_What is expected_
Look below for the line holding "(0b1100001#7 ++ 0b00011#5" and the line holding "0x12345) := by decide". Transcribe exactly those lines and all lines between them, nothing more.

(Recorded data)
================================

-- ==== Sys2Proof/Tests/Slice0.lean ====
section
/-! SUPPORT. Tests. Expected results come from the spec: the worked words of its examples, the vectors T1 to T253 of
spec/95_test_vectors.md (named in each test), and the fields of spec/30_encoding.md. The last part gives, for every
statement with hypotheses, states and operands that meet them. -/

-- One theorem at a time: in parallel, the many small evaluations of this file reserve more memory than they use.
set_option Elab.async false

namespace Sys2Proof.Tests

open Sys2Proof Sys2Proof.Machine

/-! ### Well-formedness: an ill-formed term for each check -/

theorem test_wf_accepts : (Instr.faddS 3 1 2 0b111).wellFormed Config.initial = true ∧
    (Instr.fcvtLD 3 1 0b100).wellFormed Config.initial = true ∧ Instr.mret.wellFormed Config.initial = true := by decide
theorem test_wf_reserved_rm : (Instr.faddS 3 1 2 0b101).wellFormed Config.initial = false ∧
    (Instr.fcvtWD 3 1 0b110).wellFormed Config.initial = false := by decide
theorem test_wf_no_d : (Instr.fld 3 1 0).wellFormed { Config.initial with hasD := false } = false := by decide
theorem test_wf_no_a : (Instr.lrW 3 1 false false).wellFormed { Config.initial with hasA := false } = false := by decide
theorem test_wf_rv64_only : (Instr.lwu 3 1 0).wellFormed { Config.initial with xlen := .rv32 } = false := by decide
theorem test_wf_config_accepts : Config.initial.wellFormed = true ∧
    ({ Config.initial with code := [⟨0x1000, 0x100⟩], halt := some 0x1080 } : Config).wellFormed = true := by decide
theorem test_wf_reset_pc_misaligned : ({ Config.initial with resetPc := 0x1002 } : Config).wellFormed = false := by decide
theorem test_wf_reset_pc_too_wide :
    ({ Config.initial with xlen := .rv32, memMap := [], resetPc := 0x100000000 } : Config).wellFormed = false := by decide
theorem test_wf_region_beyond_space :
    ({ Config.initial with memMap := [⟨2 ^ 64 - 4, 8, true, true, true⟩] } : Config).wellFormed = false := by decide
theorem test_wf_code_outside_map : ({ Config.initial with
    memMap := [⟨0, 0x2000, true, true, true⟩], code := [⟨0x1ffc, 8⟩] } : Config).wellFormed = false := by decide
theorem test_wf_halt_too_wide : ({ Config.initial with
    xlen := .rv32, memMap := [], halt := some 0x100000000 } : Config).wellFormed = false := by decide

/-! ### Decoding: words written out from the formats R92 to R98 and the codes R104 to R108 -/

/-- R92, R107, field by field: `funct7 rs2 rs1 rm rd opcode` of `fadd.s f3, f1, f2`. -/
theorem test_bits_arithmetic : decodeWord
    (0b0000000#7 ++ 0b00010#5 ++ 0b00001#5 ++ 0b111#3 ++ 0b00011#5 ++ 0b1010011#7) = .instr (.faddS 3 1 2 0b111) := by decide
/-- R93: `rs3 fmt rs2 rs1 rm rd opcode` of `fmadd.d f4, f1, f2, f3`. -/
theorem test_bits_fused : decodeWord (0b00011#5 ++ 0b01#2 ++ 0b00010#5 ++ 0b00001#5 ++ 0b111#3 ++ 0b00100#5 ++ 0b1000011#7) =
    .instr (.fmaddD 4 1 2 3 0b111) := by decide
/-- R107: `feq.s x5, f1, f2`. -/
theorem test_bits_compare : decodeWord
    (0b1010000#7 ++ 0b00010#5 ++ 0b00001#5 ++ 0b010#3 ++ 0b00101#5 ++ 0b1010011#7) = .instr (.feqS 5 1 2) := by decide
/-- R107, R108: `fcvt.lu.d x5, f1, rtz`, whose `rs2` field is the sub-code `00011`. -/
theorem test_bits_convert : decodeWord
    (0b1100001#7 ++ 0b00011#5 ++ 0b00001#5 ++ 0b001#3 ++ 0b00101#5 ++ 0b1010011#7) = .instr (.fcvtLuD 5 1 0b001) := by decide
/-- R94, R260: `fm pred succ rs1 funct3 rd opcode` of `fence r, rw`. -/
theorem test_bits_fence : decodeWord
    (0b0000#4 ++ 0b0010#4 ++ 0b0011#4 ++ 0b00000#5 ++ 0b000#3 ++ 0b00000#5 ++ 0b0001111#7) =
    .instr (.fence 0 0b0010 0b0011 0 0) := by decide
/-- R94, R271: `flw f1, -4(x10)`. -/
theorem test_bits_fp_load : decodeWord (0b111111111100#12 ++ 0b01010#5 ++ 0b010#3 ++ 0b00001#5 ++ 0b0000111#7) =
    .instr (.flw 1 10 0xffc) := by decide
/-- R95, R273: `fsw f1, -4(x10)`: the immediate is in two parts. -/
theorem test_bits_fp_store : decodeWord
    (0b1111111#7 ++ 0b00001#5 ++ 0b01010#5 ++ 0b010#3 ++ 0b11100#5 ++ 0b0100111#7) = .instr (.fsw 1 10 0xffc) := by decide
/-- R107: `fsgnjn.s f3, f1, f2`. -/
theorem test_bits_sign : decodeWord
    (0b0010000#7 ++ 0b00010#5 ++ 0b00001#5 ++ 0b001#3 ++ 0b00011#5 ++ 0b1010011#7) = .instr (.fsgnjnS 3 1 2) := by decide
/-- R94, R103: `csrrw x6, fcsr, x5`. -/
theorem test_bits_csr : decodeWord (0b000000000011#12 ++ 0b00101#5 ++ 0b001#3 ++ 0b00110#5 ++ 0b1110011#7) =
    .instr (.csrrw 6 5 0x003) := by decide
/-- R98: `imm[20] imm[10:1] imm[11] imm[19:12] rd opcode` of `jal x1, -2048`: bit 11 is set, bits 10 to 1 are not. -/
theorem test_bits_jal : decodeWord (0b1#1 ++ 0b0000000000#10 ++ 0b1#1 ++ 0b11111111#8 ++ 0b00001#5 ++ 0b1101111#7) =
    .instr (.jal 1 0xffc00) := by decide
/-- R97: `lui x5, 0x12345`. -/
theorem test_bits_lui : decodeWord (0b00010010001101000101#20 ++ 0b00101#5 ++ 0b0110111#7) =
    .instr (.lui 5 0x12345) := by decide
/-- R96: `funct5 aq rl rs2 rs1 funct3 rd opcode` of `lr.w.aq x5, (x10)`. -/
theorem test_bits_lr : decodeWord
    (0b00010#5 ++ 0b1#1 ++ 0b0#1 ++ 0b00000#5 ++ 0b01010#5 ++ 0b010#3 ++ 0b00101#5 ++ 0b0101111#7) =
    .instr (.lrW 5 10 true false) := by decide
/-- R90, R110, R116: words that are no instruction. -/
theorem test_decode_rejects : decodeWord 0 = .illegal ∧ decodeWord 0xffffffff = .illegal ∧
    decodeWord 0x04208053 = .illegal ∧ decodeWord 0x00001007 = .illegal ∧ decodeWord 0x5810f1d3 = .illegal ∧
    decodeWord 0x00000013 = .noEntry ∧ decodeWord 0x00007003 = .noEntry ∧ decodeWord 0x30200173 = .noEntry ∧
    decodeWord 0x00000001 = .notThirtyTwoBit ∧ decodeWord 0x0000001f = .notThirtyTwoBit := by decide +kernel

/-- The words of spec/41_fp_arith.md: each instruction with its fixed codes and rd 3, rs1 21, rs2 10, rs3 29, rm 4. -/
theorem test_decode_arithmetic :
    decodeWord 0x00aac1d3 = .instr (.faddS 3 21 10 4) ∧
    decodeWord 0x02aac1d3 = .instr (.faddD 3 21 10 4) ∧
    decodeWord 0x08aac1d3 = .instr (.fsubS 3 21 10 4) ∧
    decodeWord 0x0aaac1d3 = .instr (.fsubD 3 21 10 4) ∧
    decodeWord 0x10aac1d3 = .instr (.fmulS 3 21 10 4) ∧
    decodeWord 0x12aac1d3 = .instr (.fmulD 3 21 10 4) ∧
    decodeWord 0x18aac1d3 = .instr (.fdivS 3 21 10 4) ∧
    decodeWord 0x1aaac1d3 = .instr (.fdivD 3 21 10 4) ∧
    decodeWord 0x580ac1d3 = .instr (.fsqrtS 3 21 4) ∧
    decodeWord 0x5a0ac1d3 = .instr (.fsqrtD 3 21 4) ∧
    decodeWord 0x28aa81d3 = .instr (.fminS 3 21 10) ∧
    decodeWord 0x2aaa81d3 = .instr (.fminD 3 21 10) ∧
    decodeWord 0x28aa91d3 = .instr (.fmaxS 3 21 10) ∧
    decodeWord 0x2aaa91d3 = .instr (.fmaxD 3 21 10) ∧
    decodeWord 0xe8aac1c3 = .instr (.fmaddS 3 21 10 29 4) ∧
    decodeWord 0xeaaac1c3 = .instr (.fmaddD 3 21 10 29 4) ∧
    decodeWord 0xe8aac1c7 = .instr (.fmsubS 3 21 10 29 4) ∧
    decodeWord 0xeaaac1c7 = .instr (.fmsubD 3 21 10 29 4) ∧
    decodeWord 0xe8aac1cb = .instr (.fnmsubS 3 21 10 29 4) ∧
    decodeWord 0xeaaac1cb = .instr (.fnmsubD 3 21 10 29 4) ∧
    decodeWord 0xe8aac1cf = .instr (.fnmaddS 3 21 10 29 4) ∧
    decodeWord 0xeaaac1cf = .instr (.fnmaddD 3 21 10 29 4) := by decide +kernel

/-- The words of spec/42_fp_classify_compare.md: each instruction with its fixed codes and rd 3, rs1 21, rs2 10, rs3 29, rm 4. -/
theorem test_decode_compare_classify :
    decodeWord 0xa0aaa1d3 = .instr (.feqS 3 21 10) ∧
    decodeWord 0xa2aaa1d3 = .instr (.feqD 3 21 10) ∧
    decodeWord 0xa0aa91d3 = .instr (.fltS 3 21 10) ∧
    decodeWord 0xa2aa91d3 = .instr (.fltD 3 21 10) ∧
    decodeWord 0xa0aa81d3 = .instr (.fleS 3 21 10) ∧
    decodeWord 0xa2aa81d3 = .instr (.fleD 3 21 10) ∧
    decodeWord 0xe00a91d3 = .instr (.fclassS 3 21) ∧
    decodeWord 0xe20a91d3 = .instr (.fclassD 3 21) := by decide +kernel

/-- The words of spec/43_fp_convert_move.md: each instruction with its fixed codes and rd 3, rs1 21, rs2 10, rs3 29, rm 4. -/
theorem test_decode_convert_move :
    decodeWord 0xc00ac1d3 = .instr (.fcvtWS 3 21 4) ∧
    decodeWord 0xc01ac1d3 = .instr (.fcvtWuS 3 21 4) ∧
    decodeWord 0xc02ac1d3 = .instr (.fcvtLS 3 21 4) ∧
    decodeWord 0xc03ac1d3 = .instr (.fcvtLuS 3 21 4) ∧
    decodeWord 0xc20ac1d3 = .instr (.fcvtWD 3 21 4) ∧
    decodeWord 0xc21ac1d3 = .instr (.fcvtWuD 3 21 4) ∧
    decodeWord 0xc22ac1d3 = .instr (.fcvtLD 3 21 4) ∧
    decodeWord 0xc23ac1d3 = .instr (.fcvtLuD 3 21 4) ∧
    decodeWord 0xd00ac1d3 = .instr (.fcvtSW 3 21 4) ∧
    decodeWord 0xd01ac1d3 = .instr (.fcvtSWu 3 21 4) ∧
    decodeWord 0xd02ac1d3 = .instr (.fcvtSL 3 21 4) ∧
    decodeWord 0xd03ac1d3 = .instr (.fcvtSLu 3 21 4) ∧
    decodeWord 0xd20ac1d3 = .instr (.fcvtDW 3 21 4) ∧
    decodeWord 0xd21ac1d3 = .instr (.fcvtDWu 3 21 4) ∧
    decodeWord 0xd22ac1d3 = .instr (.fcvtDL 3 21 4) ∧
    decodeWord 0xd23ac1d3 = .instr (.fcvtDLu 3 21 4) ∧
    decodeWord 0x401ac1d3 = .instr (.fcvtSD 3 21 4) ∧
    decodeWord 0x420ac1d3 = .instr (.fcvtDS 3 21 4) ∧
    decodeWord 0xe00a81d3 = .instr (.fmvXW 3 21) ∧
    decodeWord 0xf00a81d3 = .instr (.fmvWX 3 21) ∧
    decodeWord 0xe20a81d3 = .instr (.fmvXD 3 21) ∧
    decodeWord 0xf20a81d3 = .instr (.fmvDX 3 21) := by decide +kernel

================================

_Task result_
    (0b1100001#7 ++ 0b00011#5 ++ 0b00001#5 ++ 0b001#3 ++ 0b00101#5 ++ 0b1010011#7) = .instr (.fcvtLuD 5 1 0b001) := by decide
/-- R94, R260: `fm pred succ rs1 funct3 rd opcode` of `fence r, rw`. -/
theorem test_bits_fence : decodeWord
    (0b0000#4 ++ 0b0010#4 ++ 0b0011#4 ++ 0b00000#5 ++ 0b000#3 ++ 0b00000#5 ++ 0b0001111#7) =
    .instr (.fence 0 0b0010 0b0011 0 0) := by decide
/-- R94, R271: `flw f1, -4(x10)`. -/
theorem test_bits_fp_load : decodeWord (0b111111111100#12 ++ 0b01010#5 ++ 0b010#3 ++ 0b00001#5 ++ 0b0000111#7) =
    .instr (.flw 1 10 0xffc) := by decide
/-- R95, R273: `fsw f1, -4(x10)`: the immediate is in two parts. -/
theorem test_bits_fp_store : decodeWord
    (0b1111111#7 ++ 0b00001#5 ++ 0b01010#5 ++ 0b010#3 ++ 0b11100#5 ++ 0b0100111#7) = .instr (.fsw 1 10 0xffc) := by decide
/-- R107: `fsgnjn.s f3, f1, f2`. -/
theorem test_bits_sign : decodeWord
    (0b0010000#7 ++ 0b00010#5 ++ 0b00001#5 ++ 0b001#3 ++ 0b00011#5 ++ 0b1010011#7) = .instr (.fsgnjnS 3 1 2) := by decide
/-- R94, R103: `csrrw x6, fcsr, x5`. -/
theorem test_bits_csr : decodeWord (0b000000000011#12 ++ 0b00101#5 ++ 0b001#3 ++ 0b00110#5 ++ 0b1110011#7) =
    .instr (.csrrw 6 5 0x003) := by decide
/-- R98: `imm[20] imm[10:1] imm[11] imm[19:12] rd opcode` of `jal x1, -2048`: bit 11 is set, bits 10 to 1 are not. -/
theorem test_bits_jal : decodeWord (0b1#1 ++ 0b0000000000#10 ++ 0b1#1 ++ 0b11111111#8 ++ 0b00001#5 ++ 0b1101111#7) =
    .instr (.jal 1 0xffc00) := by decide
/-- R97: `lui x5, 0x12345`. -/
theorem test_bits_lui : decodeWord (0b00010010001101000101#20 ++ 0b00101#5 ++ 0b0110111#7) =
    .instr (.lui 5 0x12345) := by decide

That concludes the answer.